In their 1984 monograph, Classification and Regression Trees, Breiman, Friedman, Olshen and Stone discussed at length the need to obtain “honest” estimates of the predictive accuracy of a tree–based model. At the time the monograph was written, many data sets were small, so the authors took great pains to work out an effective way to use cross–validation with CART trees. The result was a major advance for data mining, introducing ideas that at the time were radically new. The main point of the discussion was that the only way to avoid overfitting was to rely on test data. With plentiful data we can always reserve a portion for testing, but with fewer data we might have to rely on cross validation. In either case, however, only the test or cross–validated results should be trusted. In contrast, earlier approaches tended to ignore the training data performance results and focus only on the test data.
In 1995 Leo Breiman was actively experimenting with his first version of the bagger, and that at time I was in constant contact with him via email.
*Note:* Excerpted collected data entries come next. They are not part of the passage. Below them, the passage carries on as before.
-- ==== Sys2Proof/Machine/Trays.lean ====
section
/-! DEFINITION. Machine/Trays.lean: the events of trays and agents: stops, holds, leases, power reports, agent
links, and the stagger queue (chapters 06 and 14). -/

namespace Sys2Proof.Machine

/-! ## Stops, holds and leases -/

/-- TRAY_STOP_DELAY (R144): 10 ms of MODE 1 or 30 s of MODE 0 have passed. -/
def doTrayStopDelay (t : Nat) (s : State) : State :=
  match (trayOf s t).stopAt with
  | some d => if running s then clearEnabled t (reach d s) else s
  | none => s

/-- TRAY_STOP_DELAY. -/
def execTrayStopDelay (tray : Fin 16) (s : State) : Host.Outcome State Fault Refusal := .next (doTrayStopDelay tray s)

/-- HOLD_END (R143): RM_LIMIT returns to NONE and the hold completes. -/
def doHoldEnd (t : Nat) (s : State) : State :=
  let old := trayOf s t
  if old.holdEnd == 0 || !running s then s else
  let s := endHold t 0 (reach (fromKeep old.holdEnd) s)
  afterLimits t false old (onTray t (fun x => { x with rm := 0xFFFF, holdRef := 0, holdEnd := 0 }) s)

/-- HOLD_END. -/
def execHoldEnd (tray : Fin 16) (s : State) : Host.Outcome State Fault Refusal := .next (doHoldEnd tray s)

/-- LEASE_EXPIRY (R151, R152): the lease reaches its END. -/
def doLeaseExpiry (id : Nat) (s : State) : State :=
  match s.lv.leases.find? (·.id == id) with
  | some l => if l.stop == 0 || !s.pair.lead then s else endLease id 0x10 (reach l.stop s)
  | none => s

/-- LEASE_EXPIRY. -/
def execLeaseExpiry (id : Nat) (s : State) : Host.Outcome State Fault Refusal := .next (doLeaseExpiry id s)

/-- ALLOWANCE_FALL (R152): 2 ms after an expired lease's END. -/
def doAllowanceFall (id : Nat) (s : State) : State :=
  match s.lv.falling.find? (·.id == id) with
  | some l => (reach (l.stop + 2000) s).onLv fun v => { v with falling := v.falling.filter (·.id != id) }
  | none => s

/-- ALLOWANCE_FALL. -/
def execAllowanceFall (id : Nat) (s : State) : Host.Outcome State Fault Refusal := .next (doAllowanceFall id s)

/-- LEAVE_TABLE_STALE (R37, R81): no new table for 20 ms; before the first table LEAVE_TABLE_PENDING instead. -/
def doLeaveTableStale (s : State) : State :=
  if !running s then s
  else
    let s := reach (s.lv.tableAt + 20000) s
    if s.lv.everTable then
      if s.lv.stale then s
      else event 0x0600 2 [] 0 0 (s.onLv fun l => { l with stale := true })
    else if s.lv.pendRep then s
    else event 0x0601 1 [] 0 0 (s.onLv fun l => { l with pendRep := true })

/-- LEAVE_TABLE_STALE. -/
def execLeaveTableStale (s : State) : Host.Outcome State Fault Refusal := .next (doLeaveTableStale s)

/-! ## Power reports and agent links (R154, R331, R332) -/

/-- A tray's allowance (R154), which keeps an expired lease's extra for 2 ms (R152). -/
def allowance (s : State) (t : Nat) : Nat :=
  baseSum (descOf s t) + trayExtras s.lv.leases t + trayExtras s.lv.falling t

/-- The overdraw threshold (Table 06-9) at a valid report of `w` watts. It holds while reports stay above it. -/
def overdraw (t w : Nat) (s : State) : State :=
  let n := (trayOf s t).overs
  if trayOff s t || w * 100 ≤ 105 * allowance s t then onTray t (fun x => { x with overs := 0 }) s
  else if n != 1 then onTray t (fun x => { x with overs := max 1 n }) s
  else
    let s := capdnRevoke t 0x17 (onTray t (fun x => { x with overs := 2 }) s)
    event 0x0604 3 [t] 0 0 (s.onLv fun l => { l with tickRes := l.tickRes.filter (· != t) ++ [t] })

/-- A READY report on a starting tray (R158): CAPDN released unless a limit is FLOOR, TRAY_START done. -/
def trayReady (t : Nat) (s : State) : State :=
  if !starting s t then s
  else
    let j := (trayOf s t).startSeq
    let s := onTray t (fun x => { x with startSeq := 0, startAt := none }) s
    let s := if mayResume s t && s.pair.silent.isNone then releaseCapdn t s else s
    event 0x0606 1 [t] 0 0 (finish0 j 0 s)

/-- Reports have arrived for 100 ms after agent silence: the resume is queued (Table 06-9). -/
def endSilence (t : Nat) (s : State) : State :=
  let a := agentOf s t
  if a.capdnBy && a.from_ + 100000 ≤ s.now then queueResume t (onAgent t (fun a => { a with capdnBy := false }) s) else s

/-- What a valid report brings about at the acting Lead. -/
def leadReport (t : Nat) (r : PowerReport) (s : State) : State :=
  if !s.pair.lead then s
  else
    let s := endSilence t (overdraw t r.trayW s)
    let st := r.state.toNat
    let s := if st == 1 then trayReady t s else s
    let s := if st == 2 && (trayOf s t).stopAt.isSome && (trayOf s t).stopMode == 0 then clearEnabled t s else s
    rebindReport t st s

/-- TRAY_POLL (R331), once per 1 ms: a report whose CRC checks and whose SEQ differs from the last valid one. -/
def doTrayPoll (t : Nat) (r : PowerReport) (s : State) : State :=
  let a := agentOf s t
  if !running s || a.link == .absent || a.link == .lost then s
  else
  let s := onAgent t (fun a => { a with pollAt := s.now + 1000 }) (reach a.pollAt s)
  if !r.ok || a.seq == some r.seq then
    let s := count (0x390 + 4 * (t / 4)) s
    if r.ok then s else count (0x391 + 4 * (t / 4)) s
  else
    let now := s.now
    let s := count (0x390 + 4 * (t / 4)) s
    let s := if a.link == .silent then setLink t .up (onAgent t (fun a => { a with from_ := now }) s) else s
    let s := if a.seq.isSome && a.links != r.links then event 0x0E01 1 [t, r.links.toNat] 0 0 s else s
    leadReport t r (onTray t (fun x => { x with watts := r.trayW }) (onAgent t (fun a =>
      { a with seq := some r.seq, lastAt := now, state := r.state.toNat, links := r.links }) s))

/-- TRAY_POLL. -/
def execTrayPoll (tray : Fin 16) (r : PowerReport) (s : State) : Host.Outcome State Fault Refusal :=
  .next (doTrayPoll tray r s)

/-- The silence threshold on a tray (Table 06-9): CAPDN, revocation and AGENT_SILENT, unless it holds already. -/
def markSilent (t : Nat) (s : State) : State :=
  if (agentOf s t).capdnBy then s
  else event 0x0605 2 [t] 0 0 (onAgent t (fun a => { a with capdnBy := true }) (capdnRevoke t 0x17 s))
/-- No report has come from a tray's agent for 10 ms. -/
def isSilent (s : State) (t : Nat) : Bool := (agentOf s t).link != .up

/-- AGENT_SILENCE (Tables 06-9 and 14-4): no valid report for 10 ms. An agent whose link is not up, so that it has not
reported to this board at all, is silent too: the threshold holds on its tray once that is not off. -/
def doAgentSilence (t : Nat) (s : State) : State :=
  let a := agentOf s t
  if !running s then s
  else
    let s := if a.link == .up then setLink t .silent (reach (a.lastAt + 10000) s)
             else if s.pair.lead && !trayOff s t && !a.capdnBy then reach (a.lastAt + 10000) s else s
    if !s.pair.lead || trayOff s t then s else markSilent t s

/-- AGENT_SILENCE. -/
def execAgentSilence (tray : Fin 16) (s : State) : Host.Outcome State Fault Refusal := .next (doAgentSilence tray s)

/-- AGENT_LOST (Table 14-4): no valid report for 1 s; RSTDAA, then SETDASA every 1 s. The tray's rebinding aborts (R344). -/
def doAgentLost (t : Nat) (s : State) : State :=
  let a := agentOf s t
  if !running s || a.link != .silent then s
  else
    let s := emit (.rstdaa (t / 4)) (setLink t .lost (reach (a.lastAt + 1000000) s))
    abortRebind t (onAgent t (fun a => { a with tryAt := s.now + 1000000 }) s)

/-- AGENT_LOST. -/
def execAgentLost (tray : Fin 16) (s : State) : Host.Outcome State Fault Refusal := .next (doAgentLost tray s)

/-- ROLE written to an agent (R331). -/
def writeRole (t : Nat) (s : State) : State :=
  let lead := s.pair.lead
  control t 1 lead.toNat (onAgent t (fun a => { a with role := some lead }) s)

/-- AGENT_SETDASA_RETRY (Table 14-4): on acknowledgement ROLE is written and the descriptor read. -/
def doAgentSetdasaRetry (t : Nat) (ack : Bool) (desc : Bytes) (s : State) : State :=
  let a := agentOf s t
  if !running s || a.link == .up || a.link == .silent then s
  else
    let s := emit (.setdasa (t / 4) (0x30 + t % 4) (0x10 + t % 4)) (reach a.tryAt s)
    let now := s.now
    if ack then
      let s := setLink t .up (onAgent t (fun a => { a with lastAt := now, from_ := now, seq := none }) s)
      readDesc t desc (writeRole t s)
    else onAgent t (fun a => { a with tryAt := now + 1000000 }) s

/-- AGENT_SETDASA_RETRY. -/
def execAgentSetdasaRetry (tray : Fin 16) (ack : Bool) (desc : Bytes) (s : State) : Host.Outcome State Fault Refusal :=
  .next (doAgentSetdasaRetry tray ack desc s)

/-! ## The stagger queue (R157, R158, R335) -/

/-- A resume or start may be granted now: `need` watts of FREE and BASE_OK; else the defer time in ms. -/
def staggerAsk (t need : Nat) (s : State) : Option Nat :=
  if s.lv.table.isNone || s.lv.stale || leaveHeld s then some 10
  else
    let ok := fun ls => decide ((need : Int) ≤ freeWith s ls) && decide (0 ≤ freeWith s ls) && baseOk (tableOf s) t
    if ok s.lv.leases then none else some (fitMs s ok)

/-- The head entry leaves the queue. -/
def popQueue (s : State) : State := s.onLv fun l => { l with queue := l.queue.tail, deferAt := none }

/-- A granted start (R158): its base caps become base draw as ENABLED is set, TEN rises per R128, and the ready
report is due within 10 s. The next slot waits for the TEN assertion. -/
def grantStart (t : Nat) (s : State) : State :=
  let s := (popQueue s).onLv fun l => { l with slotAt := none, slotTray := some t }
  let cw := ((findEntry (trayOf s t).startSeq s).map (·.cw)).getD 0
  let s := assertCapdn t (onTray t (fun x =>
    { x with startAt := some (s.now + 10000000), drawCw := cw, drawAt := s.now }) s)
  afterTen (changeTen t true s)

/-- A granted resume releases CAPDN (R156); the next slot is one interval later. -/
def grantResume (t : Nat) (s : State) : State :=
  let s := releaseCapdn t (popQueue s)
  s.onLv fun l => { l with slotAt := some (s.now + s.kt.stagger * 1000) }

/-- The head of the queue asks for leave (R157). A start without an adopted inventory record takes none and
completes NO_INVENTORY (R335); a resume that may no longer release CAPDN (R156) is dropped, and one of a tray whose agent does
not report is queued again once it has reported for 100 ms (Table 06-9). -/
def askHead (s : State) : State :=
  match s.lv.queue with
  | [] => s
  | q :: _ =>
    if q.start then
      if (invOf s q.tray).desc.isNone then
        finish0 q.jseq 0x0E01 (onTray q.tray (fun x => { x with startSeq := 0 }) (popQueue s))
      else match staggerAsk q.tray (baseSum (descOf s q.tray)) s with
        | none => grantStart q.tray s
        | some d => (needWaits (baseSum (descOf s q.tray)) s).onLv fun l => { l with deferAt := some (s.now + d * 1000) }
    else if !mayResume s q.tray || s.pair.silent.isSome then popQueue s
    else if isSilent s q.tray then markSilent q.tray (popQueue s)
    else match staggerAsk q.tray 0 s with
      | none => grantResume q.tray s
      | some d => s.onLv fun l => { l with deferAt := some (s.now + d * 1000) }

/-- STAGGER_SLOT (R157): a slot opens; the first at the first cycle tick at which a table is current. -/
def doStaggerSlot (s : State) : State :=
  match s.lv.slotAt, s.lv.deferAt with
  | some t, none => if acting s && !s.lv.queue.isEmpty then askHead (reach t s) else s
  | _, _ => s

/-- STAGGER_SLOT. -/
def execStaggerSlot (s : State) : Host.Outcome State Fault Refusal := .next (doStaggerSlot s)

/-- STAGGER_DEFER_RETRY (R157). -/
def doStaggerDeferRetry (s : State) : State :=
  match s.lv.deferAt with
  | some t =>
    if acting s then askHead ((reach t s).onLv fun l => { l with deferAt := none }) else s
  | none => s

/-- STAGGER_DEFER_RETRY. -/
def execStaggerDeferRetry (s : State) : Host.Outcome State Fault Refusal := .next (doStaggerDeferRetry s)

/-- TRAY_START_TIMEOUT (R158): no ready report within 10 s. -/
def doTrayStartTimeout (t : Nat) (s : State) : State :=
  match (trayOf s t).startAt with
  | some d => if acting s then afterTen (changeTen t false (endStart t 0x0601 (reach d s))) else s
  | none => s

/-- TRAY_START_TIMEOUT. -/
def execTrayStartTimeout (tray : Fin 16) (s : State) : Host.Outcome State Fault Refusal :=
  .next (doTrayStartTimeout tray s)

end Sys2Proof.Machine
end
In some cases at Salford Systems we implemented ideas of Leo's as we were discussing them with him. At other times we debated certain details and exchanged ideas in a lively give and take. Leo's initial ideas always took as a given that the bagged trees needed to be pruned and he was using 10–fold cross validation to do so. Because this added a substantial computational burden to the process I suggested that he use the OOB (out of bag) data to test and prune each bagged tree. In response, Leo began experimenting with this idea and eventually concluded that the entire training sample (both in–bag and out of bag) should be used to prune each bagged tree. Of course, subsequent research showed that unpruned trees were in fact ideal and thus the topic of using OOB data for pruning trees fell by the wayside. OOB data became very important in Leo”s subsequent work on RandomForests four years later.
The emails here are a selection of messages I received from Leo in mid–1995 on the topic. Unfortunately, we do not appear to have any copies of my side of the conversation. We hope to post other messages from Leo here from time to time as his remarks covered a very broad range of topics pertaining to trees and data mining.
Users of cross validation (CV) in CART, MARS, and TreeNet have become accustomed to simply requesting this testing method when setting up a predictive model and allowing the software to take care of the details. Of course, the Salford software prepares the data automatically and uses stratified sampling to randomly assign each record to a CV bin. The user has no influence and no control over how the bins are managed.
There will be times, however, when it is advantageous to construct these CV bins yourself. This can occur, for example, if you want to compare results across different software tools so as to be sure that any differences in results between methods are not due to the cross-validation process itself. By using the same CV bins in every modeling run, you can be sure that any differences in performance are due only to differences in modeling methods. Analysts with repeated observations on subjects will want to assign subjects rather than individual data records to CV bins, keeping all data belonging to a given subject together at all times. In data with a temporal dimension, it may be desirable to break the data into bins along the time dimension (for example, assigning records from every calendar month to a distinct bin). Although assigning data records to CV bins needs to be conducted with care to ensure that the right kind of balancing of the data is maintained, the process is quite simple and mechanical. In preparing the data for analysis you need to create a new column of data on which the bin assignments for every record in the training data will be recorded. If you prefer to work with a numeric bin variable, we recommend that you use the integers from 1 through K, where K is the number of bins you want. If you prefer to work with a text or character variable to record bin assignments, then you are free to come up with any unique labels you like for the bins.
Once the bin variables are created you can use the GUI to let CART, MARS, or TreeNet know that you intend to use your own CV bin variable on the MODEL setup dialog’s TEST tab. In the screen capture below you can see that we have selected “Variable determines cross-validation bins” as our test method.

Alternatively, you can issue a command of the form:
which is the command that would be generated by the GUI for you from the screen above.
If you are going to create a CVBIN variable we recommend that you create several versions using different random number seeds because the results will vary across different partitionings of the data and it is useful to know how sensitive each of the results is.